Nvidia, the AI chipmaker, recently became the world’s first $5 trillion company, a clear sign of the market’s “exuberance” for artificial intelligence. This optimism is the engine behind a $3 trillion projected spending spree on datacenters, but some worry this “debt-fueled” frenzy could “backfire.”
The good news is everywhere. Microsoft and Apple are $4tn companies, and OpenAI is valued at $500bn. Google’s parent, Alphabet, just posted a $100bn quarter. This financial might is funding a $750bn two-year spend by the “hyperscalers” (Amazon, Meta, Google, Microsoft) on AI infrastructure.
This investment is changing landscapes. In Newport, Wales, a new Microsoft datacenter is seen as a “generational employment opportunity,” a tangible sign of the “economy of the future.” Globally, mega-projects like the $500bn “Stargate” venture are being announced.
But this positivity is being met with “bubble” warnings.
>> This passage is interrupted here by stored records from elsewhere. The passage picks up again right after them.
-- ==== Sys2Proof/Machine/Media.lean ====
section
/-! DEFINITION. Shared operations of the flash tier and the buffer (chapters 05 and 06): geometry and
superblocks, the journal, extents and the map, the write buffer and its flush, what a unit reads
as, LUN queues, and deferred write errors. -/

namespace Sys2Proof.Machine

/-! ## Map values (Table 06.2) and keys -/

def mapUnmapped : Nat := 0xFFFFFFFF
def mapZero : Nat := 0xFFFFFFFE

/-- Key of a unit, an extent, a slot and a superblock in their tables. -/
def unitKeyOf (nsid unit : Nat) : Nat := nsid * 2 ^ 40 + unit
def slotKey (lane slot : Nat) : Nat := lane * 2 ^ 32 + slot
def sbKey (lane seg : Nat) : Nat := lane * 2 ^ 18 + seg

/-- Number of a stream, for the table of rows being filled. -/
def Stream.num : Stream → Nat
  | .hostHot => 0 | .hostWarm => 1 | .gcCold => 2 | .migrateOut => 3

def Stream.ofNum : Nat → Stream
  | 0 => .hostHot | 1 => .hostWarm | 2 => .gcCold | _ => .migrateOut

/-- Replaces an element of a list that passes a test. -/
def mapWhere {α : Type} (l : List α) (p : α → Bool) (g : α → α) : List α :=
  l.map fun x => if p x then g x else x

/-! ## Extent entries (Table 06.1) -/

def ExtSt.code : ExtSt → Nat
  | .unalloc => 0 | .flash => 1 | .disk => 2 | .moving => 3

/-- The 64-bit extent entry; a band index takes 24 bits of LOCATION. -/
def Extent.encode (e : Extent) : Nat :=
  e.st.code * 2 ^ 62 + e.classified.toNat * 2 ^ 61 + e.heat % 256 * 2 ^ 48
    + (if e.st = .disk then e.band * 256 + e.slot else e.chunk) % 2 ^ 32

/-- The entry that 64 bits spell. -/
def Extent.decode (v : Nat) : Extent :=
  let loc := bits v 0 32
  let st : ExtSt := match bits v 62 2 with
    | 0 => .unalloc | 1 => .flash | 2 => .disk | _ => .moving
  let disk := st = .disk
  { st := st, classified := bit v 61, heat := bits v 48 8, chunk := if disk then 0 else loc, act := 0,
    band := if disk then loc / 256 else 0, slot := if disk then loc % 256 else 0 }

/-! ## Positions of a band (R247, R250) -/

/-- Inserts a number into a rising list. -/
def insertRising (l : List Nat) (n : Nat) : List Nat :=
  if l.contains n then l else l.filter (· < n) ++ [n] ++ l.filter (n < ·)

/-- Positions of a band, and its user positions. -/
def ZoneRec.positions (z : ZoneRec) : Nat := z.tracks * z.slots
def ZoneRec.users (z : ZoneRec) : Nat := z.slots - z.spares

/-- Number of a user position among the band's user positions; none for a spare position. -/
def ZoneRec.userIndex (z : ZoneRec) (pos : Nat) : Option Nat :=
  if pos % z.slots < z.users then some (pos / z.slots * z.users + pos % z.slots) else none

/-- The position of a unit of a band: user positions in order, less those on the skip list. -/
def ZoneRec.unitPos (z : ZoneRec) (skip : List Nat) (unit : Nat) : Nat :=
  let u := (skip.filterMap z.userIndex).foldl (fun u k => if k ≤ u then u + 1 else u) unit
  u / max 1 z.users * z.slots + u % max 1 z.users

/-- The track of a position (R247). -/
def ZoneRec.trackOf (z : ZoneRec) (band pos : Nat) : Nat :=
  z.firstTrack + (band - z.firstBand) * (z.tracks + 1) + pos / max 1 z.slots

namespace State

/-- The recording-zone record of a band. -/
def bandRec (s : State) (b : Nat) : Option ZoneRec :=
  s.dch.zones.find? fun z => z.firstBand ≤ b && b < z.firstBand + z.bandCount

/-- The position of a unit of a band. -/
def unitPos (s : State) (b unit : Nat) : Nat := match s.bandRec b with
  | some z => z.unitPos (s.band b).skip unit
  | none => unit

/-- The unit has been written and verified: its position lies below the band's verified write pointer
(R259, R263). -/
def unitVerified (s : State) (b unit : Nat) : Bool := s.unitPos b unit < (s.band b).vwp

/-! ## Geometry (R162, R190, R199–R201) -/

/-- The channel is ONLINE or DEGRADED. -/
def chanOnline (s : State) (c : Nat) : Bool :=
  let st := s.getF (F.fchStatusState c)
  st = 2 || st = 3

/-- The channel serves what is queued, now or once its retrain has ended (R170). -/
def chanServes (s : State) (c : Nat) : Bool := s.chanOnline c || (s.chan c).retraining

/-- Member channels of a RAIN group that are online, in channel order. -/
def groupMembers (s : State) (g : Nat) : List Nat :=
  (List.range 16).filter fun c => s.chanOnline c && s.getF (F.fchCfgRainGroup c) = g

/-- The LUN answered at bring-up and is not fenced. -/
def lunUsable (s : State) (c l : Nat) : Bool :=
  bit (s.getF (F.fchPresentPresent c)) l && !bit (s.getF (F.fchLunFenceFenced c)) l

/-- The number of a block among all (R161, R178). -/
def blockId (c l b : Nat) : Nat := (32 * c + l) * 2 ^ 14 + b

/-- A block that may be programmed and read: its channel and LUN serve and it is not retired (R184, R194). -/
def blockUsable (s : State) (c l b : Nat) : Bool :=
  s.chanServes c && s.lunUsable c l && !s.ftl.retiredBlocks.contains (blockId c l b)

/-- Codeword length of a channel (R173). -/
def chanCw (s : State) (c : Nat) : Nat := cwLength (s.getF (F.fchCfgCodeRate c))

/-- Member channels of a group when the segments were assigned (R200). -/
def formatMembers (s : State) (g : Nat) : List Nat := s.ftl.groups.getD g []

/-- Data codewords in a page of a group (R173): floor(P / C), the least of its channels. -/
def pageCws (s : State) (g : Nat) : Nat := match s.fch.geom, s.formatMembers g with
  | some x, c :: rest => rest.foldl (fun n c => min n (x.pageSize / s.chanCw c)) (x.pageSize / s.chanCw c)
  | _, _ => 0

/-- Data slots of a superblock of a group with `m` members. -/
def sbSlots (s : State) (g m : Nat) : Nat := (m - 1) * s.pageCws g * (s.fch.geom.map (·.pages)).getD 0

/-- Segments that each superblock of a group takes (R200). -/
def sbSegs (s : State) (g : Nat) : Nat := ceilDiv (s.sbSlots g (s.formatMembers g).length) 16384

/-- LUN numbers present on every format-time member of a group, as the assignment recorded them (R200). -/
def groupLuns (s : State) (g : Nat) : List Nat := s.ftl.groupLuns.getD g []

/-- Blocks of a LUN that lie in a lane. -/
def laneBlocks (s : State) (lane : Nat) : Nat :=
  (((s.fch.geom.map (·.blocks)).getD 0) + 3 - lane) / 4

/-- Superblocks that a group gives a lane. -/
def groupSbs (s : State) (g lane : Nat) : Nat :=
  if (s.formatMembers g).length < 4 then 0 else (s.groupLuns g).length * s.laneBlocks lane

/-- First segment of a group's superblocks in a lane. -/
def groupBase (s : State) (g lane : Nat) : Nat :=
  ((List.range g).map fun i => s.groupSbs i lane * s.sbSegs i).sum

/-- The superblock that starts at a segment: its group, LUN and block (R200). -/
def sbPlace (s : State) (lane seg : Nat) : Option (Nat × Nat × Nat) :=
  match (List.range 4).find? fun g =>
      s.groupBase g lane ≤ seg && seg < s.groupBase g lane + s.groupSbs g lane * s.sbSegs g with
  | none => none
  | some g =>
    let i := (seg - s.groupBase g lane) / s.sbSegs g
    let per := s.laneBlocks lane
    some (g, (s.groupLuns g).getD (i / per) 0, i % per * 4 + lane)

/-- The superblock of a block of a channel's LUN: lane and first segment. -/
def sbOfBlock (s : State) (c l b : Nat) : Option (Nat × Nat) :=
  match (List.range 4).find? fun g => (s.formatMembers g).contains c with
  | none => none
  | some g => match (s.groupLuns g).findIdx? (· = l) with
    | none => none
    | some i => some (b % 4, s.groupBase g (b % 4) + (i * s.laneBlocks (b % 4) + b / 4) * s.sbSegs g)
A $1.5tn funding gap for the $3tn spend is being filled by “private credit,” a risky “shadow banking” sector. Analysts warn that lenders, caught in the hype, are funding “speculative assets” that depreciate rapidly.
This “exuberance” is also running ahead of proven business value. An MIT study found 95% of organizations are getting zero return on their AI pilots. Nvidia’s $5tn valuation is built on the expectation that these returns will come. The $3tn bet is that the 800 million users of ChatGPT are just the beginning.